**Problem details**
Comb the records below for the string "hbmCorrected" and copy each line where it turns up.

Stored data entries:
"""
-- ==== Sys2Proof/Machine/Ecc.lean ====
section
/-! DEFINITION. Ecc.lean: what the check codes do when a memory is read (R288 to R290, R108), and the injections into
them (R485, R486, R488). -/

namespace Sys2Proof.Machine

def nextFree (s : State) (n : Nat) : State := s.setFree (s.free + n)

/-- A stack of a slab counts corrected words (R318). -/
def State.countHbm (s : State) (slab j n : Nat) : State :=
  s.modSlab slab fun b => { b with hbm := modAt b.hbm j fun t => { t with corrected := Nat.min (2 ^ 32 - 1) (t.corrected + n) } }

/-- A slab counts corrected scratchpad and accumulator symbols (R317). -/
def State.countSpad (s : State) (slab n : Nat) : State :=
  s.modSlab slab fun b => { b with spadCorrected := Nat.min (2 ^ 32 - 1) (b.spadCorrected + n) }

/-- Whose a word of HBM is (R476): its partition, and its partition address where it lies in flat memory. `none` is a word
of the Steward's frames or of no partition. -/
abbrev HbmWord := Option (Nat × Option Nat)

/-- The word of HBM at a place (R401, R476). -/
def hbmPlace : Place → HbmWord
  | .flat p _ a => some (p, some (a / 64 * 64))
  | .page p _ _ | .cold p _ _ _ _ | .cairn p _ _ _ | .held p _ _ _ | .codec p _ _ _ => some (p, none)
  | .share _ _ _ _ | .freeSpad _ _ | .hot _ _ _ _ _ | .acc _ _ _ _ _ | .steward _ => none

/-- PART and the address of D1 and D2 (R476). The spec gives frames outside flat memory no partition address: free value
`d` (log 11). -/
def hbmAddr (d : Nat) : HbmWord → Nat × Nat
  | some (p, some a) => (p, a)
  | some (p, none) => (p, Config.freeNat d % 2 ^ 37)
  | none => (0, 2 ^ 64 - 1)

/-- ST_MEM_CORR for a word of HBM: stack j of the slab (R476). -/
def State.hbmCorrected (s : State) (slab j : Nat) (w : HbmWord) (inj : Bool) : State :=
  let p := hbmAddr s.free w
  ((nextFree s 1).countHbm slab j 1).moduleEvent .memCorr p.1 slab 0x9 (2 + j) (p.2 % 2 ^ 32) (p.2 / 2 ^ 32 % 2 ^ 32) inj

/-- ST_MEM_CORR for a scratchpad word with its symbols counted (R476). Where the spec does not place the word, its
physical offset is free (log 14). -/
def State.spadCorrectedEv (s : State) (slab : Nat) (phys : Option Nat) (n : Nat) (inj : Bool) : State :=
  ((nextFree s 1).countSpad slab n).moduleEvent .memCorr 0 slab 0x8 0
    (phys.getD (Config.freeNat s.free % 2 ^ 25 * 32)) 0 inj

/-- ST_MEM_CORR for an accumulator word (R476): physical slot and slot index. -/
def State.accCorrectedEv (s : State) (slab phys idx : Nat) (inj : Bool) : State :=
  (s.countSpad slab 1).moduleEvent .memCorr 0 slab 0x1 1 (phys * 2 ^ 19 + idx) 0 inj

def Slab.dropUpset (b : Slab) (u : Upset) : Slab :=
  { b with bad := b.bad.filter fun v => v != u }

/-- A read meets the bad words `us` of a memory whose code corrects `lim` symbols, and the injections at points p1
(correctable) and p2 (not) (R485, R488). `report` corrects and reports one word: a real one, or the injected one alone. An
injection that meets a real word, by `same`, gives one event with INJ 1 (R486). Answers whether a word was not
correctable, and whether that was injected. -/
def State.meetCodes (s : State) (us : List Upset) (lim p1 p2 : Nat) (armed : Armed → Bool) (same : Armed → Upset → Bool)
    (report : State → Option Upset → Option Armed → State) : State × Option Bool :=
  let (o1, s1) := s.opportunity p1 armed
  let (o2, s2) := s1.opportunity p2 armed
  let t1 := o1.bind fun a => us.find? (same a)
  let t2 := o2.bind fun a => us.find? (same a)
  let s3 := (us.filter fun u => decide (u.symbols ≤ lim) && t2 != some u).foldl
    (fun s u => report s (some u) (if t1 = some u then o1 else none)) s2
  let s4 := if o1.isSome && t1.isNone then report s3 none o1 else s3
  (s4, if (us.any fun u => decide (lim < u.symbols)) || o2.isSome then
      some (o2.isSome || t1.any fun u => decide (lim < u.symbols)) else none)

/-- A read of HBM that a partition causes (R288, R289), of the bad words at places that satisfy `hit`. `addr` is the
partition address and the bytes read; a read of frames that the spec gives no partition address may cover the word that
PARAM names, which is free (R485, log 11). Scope 4 takes a read of any word of the stack, which a run of bytes is once, at
its `start`. -/
def State.readHbm (s : State) (slab part : Nat) (hit : Place → Bool) (addr : Option (Nat × Nat)) (start : Bool := true) :
    State × Option Bool :=
  let named : Armed → Nat := fun a => fld a.param 36 0 / 64 * 64
  let armed : Armed → Bool := fun a =>
    (a.onPart part && fld a.param 39 37 == slab &&
      (match addr with | some (x, n) => overlaps x n (named a) 64 | none => Config.freeBool s.free))
    || (start && a.scope == 4 && fld a.ctx 4 0 / 3 == slab)
  let same : Armed → Upset → Bool := fun a u =>
    a.scope == 4 || addr.isNone || hbmPlace u.place == some (part, some (named a))
  (nextFree s 1).meetCodes ((s.slab slab).bad.filter fun u => hit u.place) 2 0x0105 0x0106 armed same fun s u a =>
    let j := match a with
      | some x => if x.scope = 4 then fld x.ctx 4 0 % 3 else Config.freeNat s.free % 3
      | none => Config.freeNat s.free % 3
    let s1 := nextFree s 1
    match u with
    | some u => (s1.modSlab slab fun b => b.dropUpset u).hbmCorrected slab j (hbmPlace u.place) a.isSome
    | none =>
      let w := match a, addr with
        | some x, some (y, _) => some (if x.scope = 4 then y / 64 * 64 else named x)
        | some x, none => if x.scope = 4 then none else some (named x)
        | none, _ => none
      s1.hbmCorrected slab j (some (part, w)) true

/-- The physical offset that an armed scratchpad point names: scope 2 gives one (R488). -/
def Armed.physOffset (a : Armed) : Option Nat := if a.scope = 2 then some (fld a.param 29 0) else none

/-- A read of scratchpad meets the bad words at places that satisfy a test: one bad symbol is corrected, two are not
correctable (R290). Injections 0x0103 and 0x0104: `off` is the share offset read, in a context of a partition; whether a
physical offset lies in it is free (log 14). -/
def State.readSpad (s : State) (slab part ctx : Nat) (off n : Nat) (hit : Place → Bool) : State × Option Bool :=
  let armed : Armed → Bool := fun a =>
    (a.onCtx part ctx && overlaps off n (fld a.param 29 0 / 32 * 32) 32) || (a.onSlab slab && Config.freeBool s.free)
  let same : Armed → Upset → Bool := fun a u =>
    a.scope == 2 || match u.place with | .share _ _ _ o => o / 32 == fld a.param 29 0 / 32 | _ => false
  (nextFree s 1).meetCodes ((s.slab slab).bad.filter fun u => hit u.place) 1 0x0103 0x0104 armed same fun s u a =>
    let s1 := match u with | some u => s.modSlab slab fun b => b.dropUpset u | none => s
    s1.spadCorrectedEv slab (a.bind Armed.physOffset) 1 a.isSome

/-- Places of accumulator values [a, a + n) of a slot. -/
def inSlot (p c slab slot a n : Nat) (x : Place) : Bool :=
  match x with
  | .acc q d k l i => q == p && d == c && k == slab && l == slot && overlaps a n (i / 8 * 8) 8
  | _ => false

/-- A read of the values [a, a + n) of an accumulator slot (R108): one bad symbol in a word is corrected, two are not. -/
def State.readAcc (s : State) (slab part ctx slot phys a n : Nat) : State × Option Bool :=
  if n = 0 then (s, none) else
  let armed : Armed → Bool := fun x => x.onCtx part ctx && fld x.param 2 0 == slot
  s.meetCodes ((s.slab slab).bad.filter fun u => inSlot part ctx slab slot a n u.place) 1 0x0101 0x0102 armed
    (fun _ u => match u.place with | .acc _ _ _ _ i => i / 8 == a / 8 | _ => false) fun s u x =>
    match u with
    | some u => (s.modSlab slab fun b => b.dropUpset u).accCorrectedEv slab phys
        (match u.place with | .acc _ _ _ _ i => i | _ => 0) x.isSome
    | none => s.accCorrectedEv slab phys a true

/-- A write replaces the code words that it covers: bad words in [a, a + n) of a memory are gone. -/
def State.overwrite (s : State) (slab : Nat) (hit : Place → Bool) : State :=
  s.modSlab slab fun b => { b with bad := b.bad.filter fun u => !hit u.place }

/-- Places of a context's share inside [a, a + n). -/
def inShare (part ctx slab a n : Nat) (p : Place) : Bool :=
  match p with | .share q c k o => q == part && c == ctx && k == slab && overlaps a n (o / 32 * 32) 32 | _ => false

/-- Places of flat memory inside [a, a + n). -/
def inFlat (part slab a n : Nat) (p : Place) : Bool :=
  match p with | .flat q k o => q == part && k == slab && overlaps a n (o / 64 * 64) 64 | _ => false

end Sys2Proof.Machine
end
"""
**The completed task**
def State.hbmCorrected (s : State) (slab j : Nat) (w : HbmWord) (inj : Bool) : State :=
    | some u => (s1.modSlab slab fun b => b.dropUpset u).hbmCorrected slab j (hbmPlace u.place) a.isSome
      s1.hbmCorrected slab j (some (part, w)) true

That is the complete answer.